## Action item
Within the records that follow, determine how many lines include the word "Tests". State the number and nothing further.

===============

-- ==== Sys2Proof/Tests/Slice0.lean ====
section
/-! SUPPORT. Tests. Expected results come from the spec's examples and vectors (95_test_vectors.md), named in each comment; and the witnesses of the statements' hypotheses. -/

namespace Sys2Proof.Tests

open Sys2Proof.Machine

/-! ## WellFormed refuses what is no instruction (R91, R175, R176) -/

theorem test_rsvd_mode3_refused : (Instr.stdoutRsvd 3).WellFormed = false := by decide
theorem test_alt23_mode1_refused : (Instr.stdinIntAlt23 1 0).WellFormed = false := by decide
theorem test_alt23_mode4_refused : (Instr.stdinIntAlt23 4 0).WellFormed = false := by decide
theorem test_alt47_mode3_refused : (Instr.stdinIntAlt47 3 0).WellFormed = false := by decide
theorem test_illegal_op13_refused : (Instr.illegal 0xD).WellFormed = false := by decide

/-! ## Decoding: a word of every row, written bit by bit from R89's pattern, unused bits not all 0 -/

theorem test_decode_halt : decodeWord 0b0000_101_010_111100 = .halt := by decide
theorem test_decode_nop : decodeWord 0b0001_111_111_111111 = .nop := by decide
theorem test_decode_mov : decodeWord 0b0010_001_011_000000 = .mov 1 3 := by decide
theorem test_decode_movi : decodeWord 0b0011_010_100000001 = .movi 2 0x101 := by decide
theorem test_decode_cmp : decodeWord 0b0100_110_001_010101 = .cmp 6 1 := by decide
theorem test_decode_jmp : decodeWord 0b0101_100_000_000000 = .jmp 4 := by decide
theorem test_decode_jz : decodeWord 0b0110_010_111_000000 = .jz 2 := by decide
theorem test_decode_jnz : decodeWord 0b0111_011_000_000001 = .jnz 3 := by decide
theorem test_decode_push : decodeWord 0b1000_001_000_000000 = .push 1 := by decide
theorem test_decode_pop : decodeWord 0b1001_100_000_000000 = .pop 4 := by decide
theorem test_decode_call : decodeWord 0b1010_101_000_000000 = .call 5 := by decide
theorem test_decode_stdoutStr : decodeWord 0b1011_000_110_000000 = .stdoutStr := by decide
theorem test_decode_stdoutInt : decodeWord 0b1011_001_110_000000 = .stdoutInt 6 := by decide
theorem test_decode_stdoutPstr : decodeWord 0b1011_010_010_000000 = .stdoutPstr 2 := by decide
theorem test_decode_stdoutChr : decodeWord 0b1011_011_001_000000 = .stdoutChr 1 := by decide
theorem test_decode_stdoutRsvd : decodeWord 0b1011_101_000_000000 = .stdoutRsvd 5 := by decide
theorem test_decode_stdinLine : decodeWord 0b1100_000_011_000000 = .stdinLine 3 := by decide
theorem test_decode_stdinInt : decodeWord 0b1100_001_111_000000 = .stdinInt 7 := by decide
theorem test_decode_stdinIntAlt23 : decodeWord 0b1100_011_000_000000 = .stdinIntAlt23 3 0 := by decide
theorem test_decode_stdinIntAlt47 : decodeWord 0b1100_110_101_000000 = .stdinIntAlt47 6 5 := by decide
theorem test_decode_ret : decodeWord 0b1101_000_111_101_011 = .ret := by decide
theorem test_decode_load : decodeWord 0b1101_001_011_010_000 = .load 3 2 := by decide
theorem test_decode_store : decodeWord 0b1101_010_010_001_000 = .store 2 1 := by decide
theorem test_decode_add : decodeWord 0b1101_011_000_001_000 = .add 0 1 := by decide
theorem test_decode_sub : decodeWord 0b1101_100_100_111_000 = .sub 4 7 := by decide
theorem test_decode_and : decodeWord 0b1101_101_001_000_101 = .and 1 0 := by decide
theorem test_decode_or : decodeWord 0b1101_110_110_011_000 = .or 6 3 := by decide
theorem test_decode_xor : decodeWord 0b1101_111_101_100_000 = .xor 5 4 := by decide
theorem test_decode_illegal_E : decodeWord 0b1110_000_000_000000 = .illegal 0xE := by decide
theorem test_decode_illegal_F : decodeWord 0b1111_000_100_100011 = .illegal 0xF := by decide
/-- R58: the byte at the lower address holds bits 7 to 0. -/
theorem test_decode_bytes : decode [0x08, 0xD6, 0x77] = .ok (.add 0 1, [0x77]) := by decide
theorem test_decode_truncated : decode [0x08] = .error .truncated := by decide
/-- R95's examples: MOVI R1,10 = 0x320A, EXT_ADD R0,R1 = 0xD608. -/
theorem test_encode_movi : encodeWord (.movi 1 10) = 0x320A := by decide
theorem test_encode_add : encodeWord (.add 0 1) = 0xD608 := by decide
/-- L2-IO-7: STDOUT 5 = 0xBA00; L2-IO-14: STDIN 3,R0 = 0xC600. -/
theorem test_encode_rsvd : encodeWord (.stdoutRsvd 5) = 0xBA00 := by decide
theorem test_encode_alt : encodeWord (.stdinIntAlt23 3 0) = 0xC600 := by decide

/-! ## One step on a small state -/

/-- The reset state with the word `w` at the address `a` and the pc there. -/
def at' (a : Addr) (w : Nat) : State := (State.reset.setPc a).withFetchWord 16 w

/-- A value of the next state, if there is one. -/
def after {α : Type} (o : Host.Outcome State Fault Refusal) (f : State → α) : Option α :=
  match o with
  | .next t => some (f t)
  | .fault _ => none
  | .refused _ => none

/-- The reset state with memory bytes from an address up. -/
def withBytes (s : State) (a : Addr) (bytes : List Byte) : State := s.setMem (s.mem.writeBytes a bytes)

/-- The flags Z S C V. -/
def fl (z s c v : Bool) : Flags := { z := z, s := s, c := c, v := v }

/-- L2-ENG-2. -/
theorem test_halt : after (step (at' 0x6 0x0ABC)) (fun t => (t.halted, t.latches, t.pc)) =
    some (true, ⟨.haltInstr, 0, 0x6⟩, 0x8) := by decide
/-- L2-ENG-8: the high byte of the word at 0xFFFFF comes from 0x00000. -/
theorem test_nop_wrapped_fetch : step (at' 0xFFFFF 0x1000) = .next { at' 0xFFFFF 0x1000 with pc := 0x00001 } := by
  rfl
/-- L2-ENG-5. -/
theorem test_illegal : after (step (at' 0x20 0xF123)) (fun t => (t.halted, t.latches, t.pc)) =
    some (true, ⟨.illegalOpcode, 0xF, 0x20⟩, 0x22) := by decide
/-- L2-ENG-6. -/
theorem test_halted_step : step { State.reset with halted := true } = .next { State.reset with halted := true } := by
  rfl
/-- L2-MOV-1. -/
theorem test_mov : after (step (((at' 0x100 0x22C0).setReg 3 0x8001).setFlags (fl true false true true)))
    (fun t => (t.reg 1, t.flags, t.pc)) = some (0x8001, fl false true true true, 0x102) := by decide
/-- L2-MOV-6: MOVI R2,−256. -/
theorem test_movi : after (step (at' 0x100 0x3500)) (fun t => (t.reg 2, t.flags)) =
    some (0xFF00, fl false true false false) := by decide
/-- L2-CMP-3: V is kept, where a SUB would set it. -/
theorem test_cmp : after (step ((((at' 0x100 0x4040).setReg 0 0x8000).setReg 1 0x0001).setFlags
    (fl true true true true))) (fun t => (t.reg 0, t.flags)) = some (0x8000, fl false false false true) := by decide
/-- L2-CMP-2. -/
theorem test_cmp_borrow : after (step ((at' 0x100 0x4040).setReg 1 0x0001)) (fun t => t.flags) =
    some (fl false true true false) := by decide
/-- L2-JMP-2: bits 19 to 16 of the pc are cleared. -/
theorem test_jmp : after (step ((at' 0x12344 0x5000).setReg 0 0x0002)) (fun t => t.pc) = some 0x00002 := by decide
/-- L2-JMP-9: only Z matters. -/
theorem test_jz_not_taken : after (step (((at' 0x30 0x6400).setReg 2 0x0006).setFlags (fl false true true true)))
    (fun t => t.pc) = some 0x00032 := by decide
/-- L2-JMP-5. -/
theorem test_jz_taken : after (step (((at' 0x30 0x6400).setReg 2 0x0014).setFlags (fl true false false false)))
    (fun t => t.pc) = some 0x00014 := by decide
/-- L2-JMP-7 and L2-JMP-8. -/
theorem test_jnz : after (step ((at' 0x30 0x7400).setReg 2 0x0006)) (fun t => t.pc) = some 0x00006 ∧
    after (step (((at' 0x30 0x7400).setReg 2 0x0006).setFlags (fl true false false false))) (fun t => t.pc) =
      some 0x00032 := by decide
/-- L2-STK-3: a push at sp 0. -/
theorem test_push : after (step (((at' 0x100 0x8000).setReg 0 0x1234).setSp 0))
    (fun t => (t.sp, t.mem.read8 0xFFFFE, t.mem.read8 0xFFFFF)) = some (0xFFFFE, 0x34, 0x12) := by decide
/-- L2-STK-4: a pop at sp 0xFFFFE. -/
theorem test_pop : after (step (withBytes (at' 0x100 0x9000) 0xFFFFE [0x34, 0x12]))
    (fun t => (t.reg 0, t.sp, t.flags)) = some (0x1234, 0x00000, fl false false false false) := by decide
/-- L2-STK-6. -/
theorem test_call : after (step ((at' 0x12344 0xAA00).setReg 5 0x0100))
    (fun t => (t.mem.read16 0xFFFFC, t.mem.read16 0xFFFFA, t.sp, t.pc)) =
      some (0x2346, 0x0001, 0xFFFFA, 0x00100) := by decide
/-- L2-STK-9: the high word's upper bits are dropped. -/
theorem test_ret : after (step ((withBytes (at' 0x100 0xD000) 0xFFFFA [0xF3, 0xFF, 0x10, 0x00]).setSp 0xFFFFA))
    (fun t => (t.pc, t.sp)) = some (0x30010, 0xFFFFE) := by decide
/-- L2-EXT-2: no wrap at 16 bits. -/
theorem test_load : after (step (withBytes ((at' 0x100 0xD2D0).setReg 2 0xFFFF) 0x0FFFF [0x34, 0x12]))
    (fun t => (t.reg 3, t.flags)) = some (0x1234, fl false false false false) := by decide
/-- L2-EXT-8. -/
theorem test_store : after (step (((at' 0x100 0xD528).setReg 4 0xFFFF).setReg 5 0xA55A))
    (fun t => (t.mem.read8 0x0FFFF, t.mem.read8 0x10000)) = some (0x5A, 0xA5) := by decide
/-- L2-ALU-2 (L1-4): V without C. -/
theorem test_add : after (step (((at' 0x100 0xD608).setReg 0 0x7FFF).setReg 1 0x7FFF))
    (fun t => (t.reg 0, t.flags)) = some (0xFFFE, fl false true false true) := by decide
/-- L2-ALU-4. -/
theorem test_add_carry : after (step (((at' 0x100 0xD608).setReg 0 0x8000).setReg 1 0x8000))
    (fun t => (t.reg 0, t.flags)) = some (0x0000, fl true false true true) := by decide
/-- L2-ALU-9 (L1-5). -/
theorem test_sub : after (step (((at' 0x100 0xD808).setReg 0 5).setReg 1 10))
    (fun t => (t.reg 0, t.flags)) = some (0xFFFB, fl false true true false) := by decide
/-- L2-ALU-10. -/
theorem test_sub_overflow : after (step (((at' 0x100 0xD808).setReg 0 0x8000).setReg 1 1))
    (fun t => (t.reg 0, t.flags)) = some (0x7FFF, fl false false false true) := by decide
/-- L2-ALU-16: C and V are kept. -/
theorem test_and : after (step ((((at' 0x100 0xDA08).setReg 0 0xF0F0).setReg 1 0x0FF0).setFlags
    (fl false false true true))) (fun t => (t.reg 0, t.flags)) = some (0x00F0, fl false false true true) := by decide
/-- L2-ALU-18. -/
theorem test_or : after (step ((((at' 0x100 0xDC08).setReg 0 0xF0F0).setReg 1 0x0FF0).setFlags
    (fl false false true false))) (fun t => (t.reg 0, t.flags)) = some (0xFFF0, fl false true true false) := by decide
/-- L2-ALU-21: source and destination the same. -/
theorem test_xor : after (step (((at' 0x100 0xDF68).setReg 5 0x1234).setFlags (fl false false true true)))
    (fun t => (t.reg 5, t.flags)) = some (0x0000, fl true false true true) := by decide
/-- L2-IO-15: the scan ends at the top byte and the pc wraps. -/
theorem test_stdoutStr_wrap : after (step (withBytes (at' 0xFFFFC 0xB000) 0xFFFFE [0x07, 0x00]))
    (fun t => (t.console.log, t.pc)) = some ([.outStr [0x07]], 0x00000) := by decide
/-- L2-IO-17: an odd A. -/
theorem test_stdoutStr_odd : after (step (withBytes (at' 0x00001 0xB000) 0x00003 [0x0B, 0x00]))
    (fun t => (t.console.log, t.pc)) = some ([.outStr [0x0B]], 0x00006) := by decide
/-- L2-IO-5. -/
theorem test_stdoutInt : after (step ((at' 0x100 0xB200).setReg 0 0x8000)) (fun t => t.console.log) =
    some [.outInt (-32768)] := by decide
/-- L2-IO-16: the string runs past 0x0FFFF. -/
theorem test_stdoutPstr : after (step (withBytes ((at' 0x100 0xB480).setReg 2 0xFFFF) 0x0FFFF [0x05]))
    (fun t => (t.console.log, t.pc)) = some ([.outStr [0x05]], 0x00102) := by decide
/-- L2-IO-6. -/
theorem test_stdoutChr : after (step ((at' 0x100 0xB640).setReg 1 0x1241)) (fun t => t.console.log) =
    some [.outChar 0x41] := by decide
/-- L2-IO-7. -/
theorem test_stdoutRsvd : step (at' 0x20 0xBA00) = .next { at' 0x20 0xBA00 with pc := 0x22 } := by rfl
/-- L2-IO-8. -/
theorem test_stdinLine : after (step (((at' 0x100 0xC0C0).setReg 3 0x0200).consoleProvide ⟨[0x61, 0x62, 0x63], .malformed⟩))
    (fun t => (t.mem.read16 0x200, t.mem.read16 0x202, t.console.log)) =
      some (0x6261, 0x0063, [.conIn .line]) := by decide
/-- L2-IO-10. -/
theorem test_stdinInt : after (step ((at' 0x100 0xC200).consoleProvide ⟨[], .int 70000⟩))
    (fun t => (t.reg 0, t.flags, t.console.log)) = some (0x1170, fl false false false false, [.conIn .int]) := by decide
/-- L2-IO-13: malformed input changes no register and no flag. -/
theorem test_stdinInt_malformed : after (step ((((at' 0x100 0xC200).setReg 0 0x1234).setFlags
    (fl false false true true)).consoleProvide ⟨[], .malformed⟩)) (fun t => (t.reg 0, t.flags)) =
      some (0x1234, fl false false true true) := by decide
/-- L2-IO-11, in mode 3. -/
theorem test_stdinIntAlt23 : after (step ((at' 0x100 0xC600).consoleProvide ⟨[], .int (-5)⟩))
    (fun t => (t.reg 0, t.flags)) = some (0xFFFB, fl false true false false) := by decide
/-- L2-IO-12, in mode 7. -/
theorem test_stdinIntAlt47 : after (step ((at' 0x100 0xCE00).consoleProvide ⟨[], .int 65536⟩))
    (fun t => (t.reg 0, t.flags)) = some (0x0000, fl true false false false) := by decide
/-- From reset, with nothing held ready, STDIN completes on a free answer: the pc, which no answer moves. -/
theorem test_stdin_free_answer : after (step (at' 0x100 0xC200)) (fun t => (t.pc, t.console.draws)) =
    some (0x102, 1) := by decide
/-- R36, R211: the numeric cause codes. -/
theorem test_cause_codes : HaltCause.none.code = 0 ∧ HaltCause.haltInstr.code = 1 ∧
    HaltCause.illegalOpcode.code = 2 ∧ HaltCause.illegalExt.code = 3 := by decide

===============

## The completed task
3